Task instructions: If a line in the data below contains the word "each", copy it out.

Information provided:
/-- Settles O55: each of these rows is a CMD whose effect begins with the check of its roles. -/
theorem commandsAboveTheRoleAreSilent : Obligations.CommandsAboveTheRoleAreSilent := by
  intro s d i code roles q c' hi
  refine (show ∀ e ∈ _, SilentAbove d e from ?_) (i, code, roles) hi s q c'
  simp only [List.forall_mem_cons, List.not_mem_nil, false_imp_iff, implies_true, and_true]
  exact ⟨
    silentAbove (F := execRingEnumerate d) (fun _ => rfl) (fun _ => rfl) guarded_denies,
    silentAbove (F := execRingMode d) (fun _ => rfl) (fun _ => rfl) guarded_denies,
    silentAbove (F := execRingInventoryWrite d) (fun _ => rfl) (fun _ => rfl) ringInventory_denies,
    silentAbove (F := execRingInventoryAdopt d) (fun _ => rfl) (fun _ => rfl) ringInventory_denies,
    silentAbove (F := execRingInventoryClear d) (fun _ => rfl) (fun _ => rfl) ringInventory_denies,
    silentAbove (F := execRingTrust d) (fun _ => rfl) (fun _ => rfl) guarded_denies,
    silentAbove (F := execSmpOwTest d) (fun _ => rfl) (fun _ => rfl) guarded_denies,
    silentAbove (F := execEstAnchorRequest d) (fun _ => rfl) (fun _ => rfl) guarded_denies,
    silentAbove (F := execEstProfile d) (fun _ => rfl) (fun _ => rfl) (names_denies guarded_denies),
    silentAbove (F := execEstCellInit d) (fun _ => rfl) (fun _ => rfl) guarded_denies,
    silentAbove (F := execLvBackup d) (fun _ => rfl) (fun _ => rfl) guarded_denies,
    silentAbove (F := execLvRestore d) (fun _ => rfl) (fun _ => rfl) guarded_denies,
    silentAbove (F := execBalMode d) (fun _ => rfl) (fun _ => rfl) guarded_denies,
    silentAbove (F := execBalManual d) (fun _ => rfl) (fun _ => rfl) guarded_denies,
    silentAbove (F := execBalWireTest d) (fun _ => rfl) (fun _ => rfl) guarded_denies,
    silentAbove (F := execBankSetpoint d) (fun _ => rfl) (fun _ => rfl) guarded_denies,
    silentAbove (F := execDispMode d) (fun _ => rfl) (fun _ => rfl) guarded_denies,
    silentAbove (F := execDispSchedule d) (fun _ => rfl) (fun _ => rfl) (names_denies guarded_denies),
    silentAbove (F := execDispPerturb d) (fun _ => rfl) (fun _ => rfl) dispPerturb_denies,
    silentAbove (F := execDispPerturbStop d) (fun _ => rfl) (fun _ => rfl) dispPerturb_denies,
    silentAbove (F := execLoopMode d) (fun _ => rfl) (fun _ => rfl) guarded_denies,
    silentAbove (F := execBerylParamOpen d) (fun _ => rfl) (fun _ => rfl) berylParamSession_denies,
    silentAbove (F := execBerylParamConfirm d) (fun _ => rfl) (fun _ => rfl) berylParamSession_denies,
    silentAbove (F := execBerylParamAbort d) (fun _ => rfl) (fun _ => rfl) berylParamSession_denies,
    silentAbove (F := execModeStandby d) (fun _ => rfl) (fun _ => rfl) guarded_denies,
    silentAbove (F := execModeChrysalis d) (fun _ => rfl) (fun _ => rfl) guarded_denies,
    silentAbove (F := execModeRun d) (fun _ => rfl) (fun _ => rfl) guarded_denies,
    silentAbove (F := execImgBegin d) (fun _ => rfl) (fun _ => rfl) (imaged_denies guarded_denies),
    silentAbove (F := execImgChunk d) (fun _ => rfl) (fun _ => rfl) (names_denies (imaged_denies guarded_denies)),
    silentAbove (F := execImgVerify d) (fun _ => rfl) (fun _ => rfl) (imaged_denies guarded_denies),
    silentAbove (F := execImgActivate d) (fun _ => rfl) (fun _ => rfl) (imaged_denies guarded_denies),
    silentAbove (F := execImgConfirm d) (fun _ => rfl) (fun _ => rfl) (imaged_denies guarded_denies),
    silentAbove (F := execNetBulkOpen d) (fun _ => rfl) (fun _ => rfl) guarded_denies,
    silentAbove (F := execNetSupervise d) (fun _ => rfl) (fun _ => rfl) guarded_denies,
    silentAbove (F := execNetSuperviseRelease d) (fun _ => rfl) (fun _ => rfl) guarded_denies⟩

end Sys2Proof.Machine

/-! ## Right after reset (O41) -/
namespace Sys2Proof.Machine

/-- A read of the TILE block shows what the block keeps elsewhere, else its fields. -/
theorem regRead_tileBlock (c : Ctl) (m : Mem) (o : Origin) (t off : Nat) :
    (c.regRead m o t 0x00 off).1 = (c.shown m 0x00 t off).getD (c.fieldWord 0x00 t off) := by
  have hs : systemRead t 0x00 off = false := by simp [systemRead]
  have hu : shownTile 0x00 t off = t := by simp [shownTile]
  simp only [Ctl.regRead, hs, hu, Nat.reduceLeDiff, Nat.reduceEqDiff, Bool.false_eq_true, false_and, if_false]
  cases c.shown m 0x00 t off <;> rfl

/-- A register field that nothing has written holds its reset value. -/
theorem get_reset (t : Nat) (F : Field) (i j : Nat) : State.reset.ctl.get t F i j = F.reset := rfl

/-- TILE_ID at reset: the partner, the mark of tile 0 and the tile's own number. -/
theorem reset_tileId (o : Origin) (t : Nat) :
    (State.reset.ctl.regRead [] o t 0x00 0x000).1 = partner t * 16 + b2n (decide (t = 0)) * 8 + t :=
  regRead_tileBlock _ _ _ _ _

/-- TILE_STATUS at reset: no tile is carried, each is in BOOT. -/
theorem reset_tileStatus (o : Origin) (t : Nat) : (State.reset.ctl.regRead [] o t 0x00 0x004).1 = t * 16 + 1 :=
  regRead_tileBlock _ _ _ _ _

theorem reset_cause (o : Origin) (t : Nat) : (State.reset.ctl.regRead [] o t 0x00 0x008).1 = 1 :=
  regRead_tileBlock _ _ _ _ _

/-- Settles O41: the memories and the queue are empty, no field is written, and the TILE block of each tile is read. -/
theorem resetState : Obligations.ResetState := by
  refine ⟨⟨rfl, rfl, rfl⟩, get_reset, fun t ht o => ⟨?_, reset_tileStatus o t, reset_cause o t⟩, by decide⟩
  have hp : partner t = t + 1 - 2 * (t % 2) := by
    unfold partner
    split <;> omega
  have h0 : b2n (decide (t = 0)) * 8 = if t = 0 then 8 else 0 := by
    by_cases h : t = 0 <;> simp [h, b2n]
  rw [reset_tileId, hp, h0]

Exercise result:
/-- Settles O55: each of these rows is a CMD whose effect begins with the check of its roles. -/
/-- TILE_STATUS at reset: no tile is carried, each is in BOOT. -/
/-- Settles O41: the memories and the queue are empty, no field is written, and the TILE block of each tile is read. -/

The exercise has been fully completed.